Nicoli held his hand up to Willie's face. "Whatsa matter with you, you stupid? Huh? You got his rod? Gimme! Come on, com
e on! Give it here. Search him? He's my pal. We go back to when you were gettin' your face smashed stealing hubcaps." When he had Wilhelmina, he handed the Luger to me. He patted my back again as Michaels shoved the shot glass and water into my hand.
"Thanks," I said to Nicoli. With the Luger back in its holster, I tossed down the shot, then rinsed my mouth with water.
Nicoli was grinning. "Good stuff, huh? Good?"
"Great."
"Nothing but the best for my pal, right?"
We all smiled at each other. The room was not much different from any of the other rooms in the house, but it was probably the largest. There was living-room furniture scattered about and, along one wall, what looked like electronic gear.
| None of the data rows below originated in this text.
-- ==== Sys2Proof/Machine/Qp.lean ====
section
/-! DEFINITION. Queue pairs and the CLS: ring fetches, dispatch, egress, FLUSH, ABORT, the admin commands for queue
pairs and shapers, the policer's refill and the inspection captures (02, 05). -/

namespace Sys2Proof.Machine

/-- A register write whose owning island is ON takes its effect; one whose island is not ON never reaches it (R37). -/
def State.whenOn (s : State) (island : Nat) (f : State → State) : State := if s.readsOn island then f s else s

/-- Carry out an admin command on its thread: its own checks hold at the moment of its effect too (R720; log entry
22). -/
def State.adminRun (s : State) (q cid op : Nat) (f : State → Cmd → State) : State :=
  match s.carried q cid op with
  | none => s
  | some c =>
    if c.waiting then s
    else
      let o := s.ownOf q c.entry
      match lowest o.fails with
      | some i => (s.finish c.seq stInvalidField i).flow
      | none => if o.absent then (s.finish c.seq stUnitAbsent 0).flow else f s c

/-- The command is past its issue point (R89). -/
def State.markPast (s : State) (seq : Nat) : State :=
  s.updCmd seq fun c => { c with past := true, phase := if c.phase = .dispatched then .issued else c.phase }

/-- The command waits for an event its own rule names. -/
def State.markWaiting (s : State) (seq : Nat) : State := s.updCmd seq fun c => { c with waiting := true }

/-- The end of a step of a Class 0 command: its reserved thread is free again (R231). -/
def State.endStep (s : State) (c : Cmd) : State :=
  if c.cls = 0 then
    { s with cls := { s.cls with busy := s.cls.busy.filter fun b => !(some (b.1, b.2.1) == c.thread) } }
  else s

/-! ### Ring fetches -/

/-- ENTRY_FETCH (R57, R58, R75, R243): one read of up to 4 slots. -/
def State.entryFetch (s : State) (q : Nat) : State :=
  let x := s.qp q
  let n := s.fetchCount q
  let roce := match x.face with | .roce _ _ => true | _ => false
  if ¬ (s.isOn 160 ∧ x.state = .active ∧ x.fetch.isNone ∧ 0 < n ∧ !s.fetchHeld q ∧ !roce) then s
  else
    let s := s.useContext q
    let a := x.sqAddr + 64 * x.head
    if !s.keyOk x.sqMkey false a (64 * n) then ((s.count .mmuKeyFail).qpError q).flow
    else
      let s := (s.setQp q { x with fetch := some (x.head, n), fetchSegs := [] }).emit (.ringRead q x.head n)
      let k := s.keyAt (keyIndex x.sqMkey)
      match k.kind with
      | 0 =>
        let f := k.binding % 64
        if s.funcSends f then s.epRead f (k.target + (a - k.base)) (64 * n) fun o => .fetch q o
        else s.masterDisabled f none
      | 1 =>
        let c := k.binding % 2 ^ 16
        let y := s.odtConn c
        let ask : OdtAsk := { seq := 0, qp := q, slots := some (x.head, n) }
        (s.setOdt c { y with asks := y.asks ++ [ask] }).odtCtl c q 0 (.fetchReq x.head n) x.baseClass
      | _ => s.updQp q fun x => { x with fetchSegs := [(0, s.mem.readN (s.devAddr x.sqMkey a) (64 * n))] }

/-- The entries of a returned ring read, in slot order. -/
def State.takeSlots (s : State) (q slot : Nat) (b : Bytes) : Nat → State
  | 0 => s
  | n + 1 =>
    let s := s.take q slot (b.take 64) 0
    State.takeSlots s q ((slot + 1) % (s.qp q).sqSize) (b.drop 64) n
Nicoli was leading me toward a comfortable-looking couch. "Come," he said. "Let's sit and talk where these other punks can't hear every word."
There was a television right in front of where we were sitting. I had noticed the absence of Tai Sheng in the room.
"Rozano," I said, looking around. "Such security. And so tight, it's beautiful. An ant couldn't get through."
He smiled modestly. "The bars and wire mesh are nothing." Leaning closer to me, he lowered his voice. "Tell me, Tommy, am I making a mistake? Should I leave the running of the organization to someone else?"
It was a sucker question and I knew it. If I said yes, he would suspect me. And I didn't want that.
"Who else could do it, Rozano? No one. Only you have the leadership ability to take over now."
He sighed. "But there are so many against me. I no longer know who my friends are. Just last week someone tried to shoot me, one of my own staff. The sides are lining up, my old friend. And it is time to count noses."
"You know where I stand."
He patted my knee. "Yes, Tommy. I know." The television in front of us remained blank. "Did you take care of that agent?" he asked suddenly.